Example FV 7-4 illustrates the highest and best use of a group of assets when market participants are strategic and financial buyers.
EXAMPLE FV 7-4
Application of the highest and best use concept
A strategic buyer acquires a group of assets (Assets A, B, and C) in a business combination. Asset C is a billing software system developed by the acquired entity for use with Assets A and B. The acquirer determines that each asset would provide maximum value to market participants principally through its use in combination with the other assets in a group; therefore, the highest and best use is in a group rather than standalone valuation premise. The unit of valuation is the asset group, which consists of Assets A, B, and C. In determining the highest and best use, the acquirer determines that market participants for Assets A, B, and C would represent both strategic and financial buyers. Strategic and financial buyers each possess different characteristics related to the use of the individual assets. The strategic buyer group has related assets that would enhance the value of the asset group. Specifically, strategic buyers have substitute assets for Asset C (the billing software). Asset C would be used only for a transitional period. The indicated fair values of individual Assets A, B, and C within the strategic buyer group were determined to be $360 million, $260 million, and $30 million, respectively. The indicated fair value for the assets collectively within the strategic buyer group is $650 million.
The financial buyer group does not have substitute assets that would enhance the value of the asset group (i.e., Asset C). Therefore, financial buyers would use Asset C for its full remaining economic life and the indicated fair values for individual Assets A, B, and C within the financial buyer group were determined to be $300 million, $200 million, and $100 million, respectively.
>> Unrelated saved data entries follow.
-- ==== Sys2Proof/Laws/Memory.lean ====
section
/-! SUPPORT. What the memory operations do: read after write, the canonical form, and the range check. -/

namespace Sys2Proof.Machine

theorem inRange_iff (a : Nat) : inRange a = true ↔ a < 0x1000 :=
  decide_eq_true_iff

/-! ## Read after write -/

/-- A byte of the font reads as FONT_DATA's at power-on (20_memory.md R49). -/
theorem Memory.unlisted_font (k : Fin 80) :
    Memory.unlisted (Config.fontBase.val + k.val) = Config.fontData[k] := by
  have := Config.fontBase.isLt
  have h : ¬ Config.progBase ≤ Config.fontBase.val + k.val := by simp [Config.progBase]; omega
  simp [Memory.unlisted, Memory.powerOnByte, h]

/-- A byte outside the font reads as 0x00 at power-on (10_state.md R28). -/
theorem Memory.unlisted_of_outside {a : Nat}
    (h : a < Config.fontBase.val ∨ Config.fontBase.val + 80 ≤ a) : Memory.unlisted a = 0 := by
  simp only [Memory.unlisted, Memory.powerOnByte]
  split
  · rfl
  · split
    · rw [List.getD_eq_default _ _ (by simp; omega)]
    · rfl

theorem Memory.read_without_self (m : Memory) (a : Nat) :
    (m.without a).read a = Memory.unlisted a := by
  induction m with
  | nil => rfl
  | cons c m ih =>
    obtain ⟨k, b⟩ := c
    by_cases h : k = a
    · simpa [Memory.without, h] using ih
    · simpa [Memory.without, h, Memory.read] using ih

theorem Memory.read_without_of_ne (m : Memory) {a a' : Nat} (h : a' ≠ a) :
    (m.without a).read a' = m.read a' := by
  induction m with
  | nil => rfl
  | cons c m ih =>
    obtain ⟨k, b⟩ := c
    by_cases hk : k = a
    · subst hk
      simpa [Memory.without, Memory.read, Ne.symm h] using ih
    · have := ih
      simp only [Memory.without] at this
      simp [Memory.without, hk, Memory.read, this]

theorem Memory.read_place_of_ne (m : Memory) (b : Byte) {a a' : Nat} (h : a' ≠ a) :
    (Memory.place a b m).read a' = m.read a' := by
  induction m with
  | nil => simp [Memory.place, Memory.read, Ne.symm h]
  | cons c m ih =>
    obtain ⟨k, b'⟩ := c
    by_cases hk : k < a
    · simp [Memory.place, hk, Memory.read, ih]
    · simp [Memory.place, hk, Memory.read, Ne.symm h]

theorem Memory.read_place_self (m : Memory) (a : Nat) (b : Byte) (h : ∀ c ∈ m, c.1 ≠ a) :
    (Memory.place a b m).read a = b := by
  induction m with
  | nil => simp [Memory.place, Memory.read]
  | cons c m ih =>
    obtain ⟨k, b'⟩ := c
    have hk : k ≠ a := h (k, b') (by simp)
    have ih := ih (fun c hc => h c (by simp [hc]))
    by_cases hlt : k < a
    · simp [Memory.place, hlt, Memory.read, hk, ih]
    · simp [Memory.place, hlt, Memory.read]

theorem Memory.ne_of_mem_without {m : Memory} {a : Nat} {c : Host.Cell} (h : c ∈ m.without a) :
    c.1 ≠ a := by
  simpa using (List.mem_filter.mp h).2

/-- A byte just written reads back, and every other byte is as before. -/
theorem Memory.read_write (m : Memory) {a : Nat} (b : Byte) (a' : Nat) (h : a < 0x1000) :
    (m.write a b).read a' = if a' = a then b else m.read a' := by
  have hr := (inRange_iff a).mpr h
  by_cases ha : a' = a
  · subst ha
    by_cases hb : b = Memory.unlisted a'
    · simp [Memory.write, hr, hb, Memory.read_without_self]
    · simpa [Memory.write, hr, hb] using
        Memory.read_place_self _ _ _ (fun c hc => Memory.ne_of_mem_without hc)
  · by_cases hb : b = Memory.unlisted a
    · subst hb
      simp [Memory.write, hr, ha, Memory.read_without_of_ne]
    · simp [Memory.write, hr, hb, ha, Memory.read_place_of_ne, Memory.read_without_of_ne]

/-- A write changes no other byte, in range or not. -/
theorem Memory.read_write_of_ne (m : Memory) {a a' : Nat} (b : Byte) (h : a' ≠ a) :
    (m.write a b).read a' = m.read a' := by
  by_cases hr : a < 0x1000
  · simp [Memory.read_write m b a' hr, h]
  · simp [Memory.write, Bool.eq_false_iff.mpr (mt (inRange_iff a).mp hr)]

/-- Bytes just written read back in order, and every byte outside them is as before. -/
theorem Memory.read_writeBytes (m : Memory) {a : Nat} (bs : List Byte) (a' : Nat)
    (h : a + bs.length ≤ 0x1000) :
    (m.writeBytes a bs).read a' =
      if a ≤ a' then bs.getD (a' - a) (m.read a') else m.read a' := by
  induction bs generalizing m a with
  | nil => simp [Memory.writeBytes]
  | cons b bs ih =>
    simp only [List.length_cons] at h
    rw [Memory.writeBytes, ih _ (by omega), Memory.read_write _ _ _ (by omega)]
    rcases Nat.lt_trichotomy a' a with hlt | heq | hgt
    · simp [show ¬ a + 1 ≤ a' by omega, show ¬ a ≤ a' by omega, show a' ≠ a by omega]
    · subst heq
      simp [show ¬ a' + 1 ≤ a' by omega]
    · have hs : a' - a = (a' - (a + 1)) + 1 := by omega
      simp [show a + 1 ≤ a' by omega, show a ≤ a' by omega, show a' ≠ a by omega, hs]

/-- A byte outside the bytes written is as before. -/
theorem Memory.read_writeBytes_of_outside (m : Memory) {a : Nat} (bs : List Byte) {a' : Nat}
    (h : a' < a ∨ a + bs.length ≤ a') : (m.writeBytes a bs).read a' = m.read a' := by
  induction bs generalizing m a with
  | nil => rfl
  | cons b bs ih =>
    simp only [List.length_cons] at h
    rw [Memory.writeBytes, ih _ (by omega), Memory.read_write_of_ne _ _ (by omega)]

theorem Memory.length_readBytes (m : Memory) (a n : Nat) : (m.readBytes a n).length = n := by
  induction n generalizing a with
  | zero => rfl
  | succ n ih => simp [Memory.readBytes, ih]

theorem Memory.getElem_readBytes (m : Memory) (a n k : Nat) (h : k < (m.readBytes a n).length) :
    (m.readBytes a n)[k] = m.read (a + k) := by
  induction n generalizing a k with
  | zero => simp [Memory.readBytes] at h
  | succ n ih =>
    cases k with
    | zero => rfl
    | succ k => simp [Memory.readBytes, ih, Nat.add_assoc, Nat.add_comm 1]

/-! ## Words -/

theorem getLsbD_wordOfBytes (hi lo : Byte) (i : Nat) :
    (wordOfBytes hi lo).getLsbD i = if i < 8 then lo.getLsbD i else hi.getLsbD (i - 8) := by
  simpa [wordOfBytes] using BitVec.getLsbD_append (x := hi) (y := lo) (i := i)

theorem highByte_wordOfBytes (hi lo : Byte) : highByte (wordOfBytes hi lo) = hi := by
  refine BitVec.eq_of_getLsbD_eq fun i h => ?_
  simp [highByte, getLsbD_wordOfBytes, h]

theorem lowByte_wordOfBytes (hi lo : Byte) : lowByte (wordOfBytes hi lo) = lo := by
  refine BitVec.eq_of_getLsbD_eq fun i h => ?_
  simp [lowByte, getLsbD_wordOfBytes, h]

theorem wordOfBytes_high_low (w : Word) : wordOfBytes (highByte w) (lowByte w) = w := by
  refine BitVec.eq_of_getLsbD_eq fun i h => ?_
  by_cases hi : i < 8
  · simp [getLsbD_wordOfBytes, hi, lowByte]
  · simp [getLsbD_wordOfBytes, hi, highByte, show i - 8 < 8 by omega, show 8 + (i - 8) = i by omega]

/-- A word's value from its bytes (20_memory.md R42). -/
theorem toNat_wordOfBytes (hi lo : Byte) : (wordOfBytes hi lo).toNat = 0x100 * hi.toNat + lo.toNat := by
  have h : (wordOfBytes hi lo).toNat = hi.toNat <<< 8 ||| lo.toNat := BitVec.toNat_append hi lo
  rw [h, ← Nat.shiftLeft_add_eq_or_of_lt lo.isLt, Nat.shiftLeft_eq]
  omega

/-- The word written at a reads back (20_memory.md R42). -/
theorem Memory.readWord_writeWord (m : Memory) {a : Nat} (w : Word) (h : a + 2 ≤ 0x1000) :
    (m.writeWord a w).readWord a = w := by
  simp [Memory.readWord, Memory.writeWord, Memory.read_writeBytes, h, wordOfBytes_high_low]

/-! ## The canonical form -/

theorem Memory.wf_cons {k : Nat} {b : Byte} {m : Memory} :
    Memory.wf ((k, b) :: m) = true ↔
      k < 0x1000 ∧ b ≠ Memory.unlisted k ∧ (∀ c ∈ m, k < c.1) ∧ Memory.wf m = true := by
  simp [Memory.wf, inRange_iff, and_assoc]

theorem Memory.wf_without {m : Memory} (h : m.wf = true) (a : Nat) : (m.without a).wf = true := by
  induction m with
  | nil => rfl
  | cons c m ih =>
    obtain ⟨k, b⟩ := c
    obtain ⟨h1, h2, h3, h4⟩ := Memory.wf_cons.mp h
    by_cases hk : k = a
    · simpa [Memory.without, hk] using ih h4
    · have : Memory.without ((k, b) :: m) a = (k, b) :: Memory.without m a := by
        simp [Memory.without, hk]
      rw [this, Memory.wf_cons]
      exact ⟨h1, h2, fun c hc => h3 c (List.mem_of_mem_filter hc), ih h4⟩

theorem Memory.mem_place {m : Memory} {a : Nat} {b : Byte} {c : Host.Cell}
    (h : c ∈ Memory.place a b m) : c = (a, b) ∨ c ∈ m := by
  induction m with
  | nil => simpa [Memory.place] using h
  | cons d m ih =>
    by_cases hd : d.1 < a
    · simp only [Memory.place, hd, if_true, List.mem_cons] at h ⊢
      rcases h with h | h
      · exact .inr (.inl h)
      · exact (ih h).imp_right .inr
    · simpa [Memory.place, hd] using h

theorem Memory.wf_place {m : Memory} (h : m.wf = true) {a : Nat} {b : Byte} (ha : a < 0x1000)
    (hb : b ≠ Memory.unlisted a) (hm : ∀ c ∈ m, c.1 ≠ a) : (Memory.place a b m).wf = true := by
  induction m with
  | nil => exact Memory.wf_cons.mpr ⟨ha, hb, by simp, rfl⟩
  | cons d m ih =>
    obtain ⟨k, b'⟩ := d
    have hk : k ≠ a := hm (k, b') (by simp)
    obtain ⟨h1, h2, h3, h4⟩ := Memory.wf_cons.mp h
    by_cases hlt : k < a
    · simp only [Memory.place, hlt, if_true]
      refine Memory.wf_cons.mpr ⟨h1, h2, fun c hc => ?_, ih h4 (fun c hc => hm c (by simp [hc]))⟩
      rcases Memory.mem_place hc with rfl | hc
      · exact hlt
      · exact h3 c hc
    · simp only [Memory.place, hlt, if_false]
      refine Memory.wf_cons.mpr ⟨ha, hb, fun c hc => ?_, h⟩
      rcases List.mem_cons.mp hc with rfl | hc
      · exact lt_of_le_of_ne (Nat.le_of_not_lt hlt) (Ne.symm hk)
      · exact lt_of_le_of_lt (Nat.le_of_not_lt hlt) (h3 c hc)

/-- A write keeps the canonical form. -/
theorem Memory.wf_write {m : Memory} (h : m.wf = true) (a : Nat) (b : Byte) :
    (m.write a b).wf = true := by
  unfold Memory.write
  split
  · rename_i hr
    split
    · exact Memory.wf_without h a
    · exact Memory.wf_place (Memory.wf_without h a) ((inRange_iff a).mp hr) ‹_›
        (fun c hc => Memory.ne_of_mem_without hc)
  · exact h

theorem Memory.wf_writeBytes {m : Memory} (h : m.wf = true) (a : Nat) (bs : List Byte) :
    (m.writeBytes a bs).wf = true := by
  induction bs generalizing m a with
  | nil => exact h
  | cons b bs ih => exact ih (Memory.wf_write h a b) (a + 1)

theorem Memory.wf_writeWord {m : Memory} (h : m.wf = true) (a : Nat) (w : Word) :
    (m.writeWord a w).wf = true :=
  Memory.wf_writeBytes h a _

/-! ## A memory given byte by byte -/

theorem Memory.wf_filterMap_range' (f : Nat → Byte) (a n : Nat) (h : a + n ≤ 0x1000) :
    Memory.wf ((List.range' a n).filterMap
      (fun a => if f a = Memory.unlisted a then none else some (a, f a))) = true := by
  induction n generalizing a with
  | zero => rfl
  | succ n ih =>
    rw [List.range'_succ, List.filterMap_cons]
    have ih := ih (a + 1) (by omega)
    by_cases hf : f a = Memory.unlisted a
    · simpa [hf] using ih
    · simp only [hf, if_false]
      refine Memory.wf_cons.mpr ⟨by omega, hf, fun c hc => ?_, ih⟩
      obtain ⟨k, hk, hc⟩ := List.mem_filterMap.mp hc
      split at hc
      · cases hc
      · cases hc
        have := (List.mem_range'_1.mp hk).1
        simpa using this

theorem Memory.wf_ofBytes (f : Nat → Byte) : (Memory.ofBytes f).wf = true := by
  delta Memory.ofBytes
  rw [List.range_eq_range']
  exact Memory.wf_filterMap_range' f 0 _ (by simp [Config.memSize])

theorem Memory.read_filterMap_range' (f : Nat → Byte) (a n a' : Nat) :
    Memory.read ((List.range' a n).filterMap
      (fun a => if f a = Memory.unlisted a then none else some (a, f a))) a' =
      if a ≤ a' ∧ a' < a + n then f a' else Memory.unlisted a' := by
  induction n generalizing a with
  | zero => simp [Memory.read, show ¬ (a ≤ a' ∧ a' < a) by omega]
  | succ n ih =>
    rw [List.range'_succ, List.filterMap_cons]
    have ih := ih (a + 1)
    by_cases hf : f a = Memory.unlisted a
    · simp only [hf, if_true, ih]
      by_cases ha : a' = a
      · subst ha
        simp [hf, show ¬ (a' + 1 ≤ a') by omega]
      · split <;> split <;> first | rfl | omega
    · simp only [hf, if_false, Memory.read, ih]
      by_cases ha : a = a'
      · subst ha
        simp
      · simp only [ha, if_false]
        split <;> split <;> first | rfl | omega

/-- Every byte in range of such a memory is the byte given. -/
theorem Memory.read_ofBytes (f : Nat → Byte) {a : Nat} (h : a < 0x1000) :
    (Memory.ofBytes f).read a = f a := by
  delta Memory.ofBytes
  rw [List.range_eq_range', Memory.read_filterMap_range']
  simp [Config.memSize, h]

/-! ## The range check -/

/-- The first out-of-range byte of an access, in one line (20_memory.md R43, R44). -/
theorem firstOutOfRange_eq (a n : Nat) :
    firstOutOfRange a n =
      if n = 0 then none
      else if 0xFFF < a then some a
      else if 0x1000 < a + n then some 0x1000
      else none := by
  induction n generalizing a with
  | zero => rfl
  | succ n ih =>
    rw [firstOutOfRange, ih]
    by_cases h : a < 0x1000
    · rw [if_pos ((inRange_iff a).mpr h)]
      split_ifs <;> first | rfl | omega | (congr 1; omega)
    · rw [if_neg (mt (inRange_iff a).mp h)]
      simp [show 0xFFF < a by omega]

theorem firstOutOfRange_eq_none {a n : Nat} :
    firstOutOfRange a n = none ↔ n = 0 ∨ a + n ≤ 0x1000 := by
  rw [firstOutOfRange_eq]
  split_ifs <;> simp <;> omega

theorem firstOutOfRange_eq_some {a n bad : Nat} :
    firstOutOfRange a n = some bad ↔
      n ≠ 0 ∧ 0x1000 < a + n ∧ bad = if 0xFFF < a then a else 0x1000 := by
  rw [firstOutOfRange_eq]
  split_ifs <;> simp <;> omega

end Sys2Proof.Machine
end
The indicated fair value for the assets collectively within the financial buyer group is $600 million.
Which fair value should be used to determine the highest and best use of the asset group?
The fair values of Assets A, B, and C would be determined based on the use of the assets within the strategic buyer group, because the fair value of the asset group of $650 million is higher than the asset group for the financial buyer ($600 million). The use of the assets in a group does not maximize the fair value of the assets individually; it maximizes the fair value of the asset group. Thus, even though Asset C would be worth $100 million to the financial buyers, its fair value for financial reporting purposes is $30 million.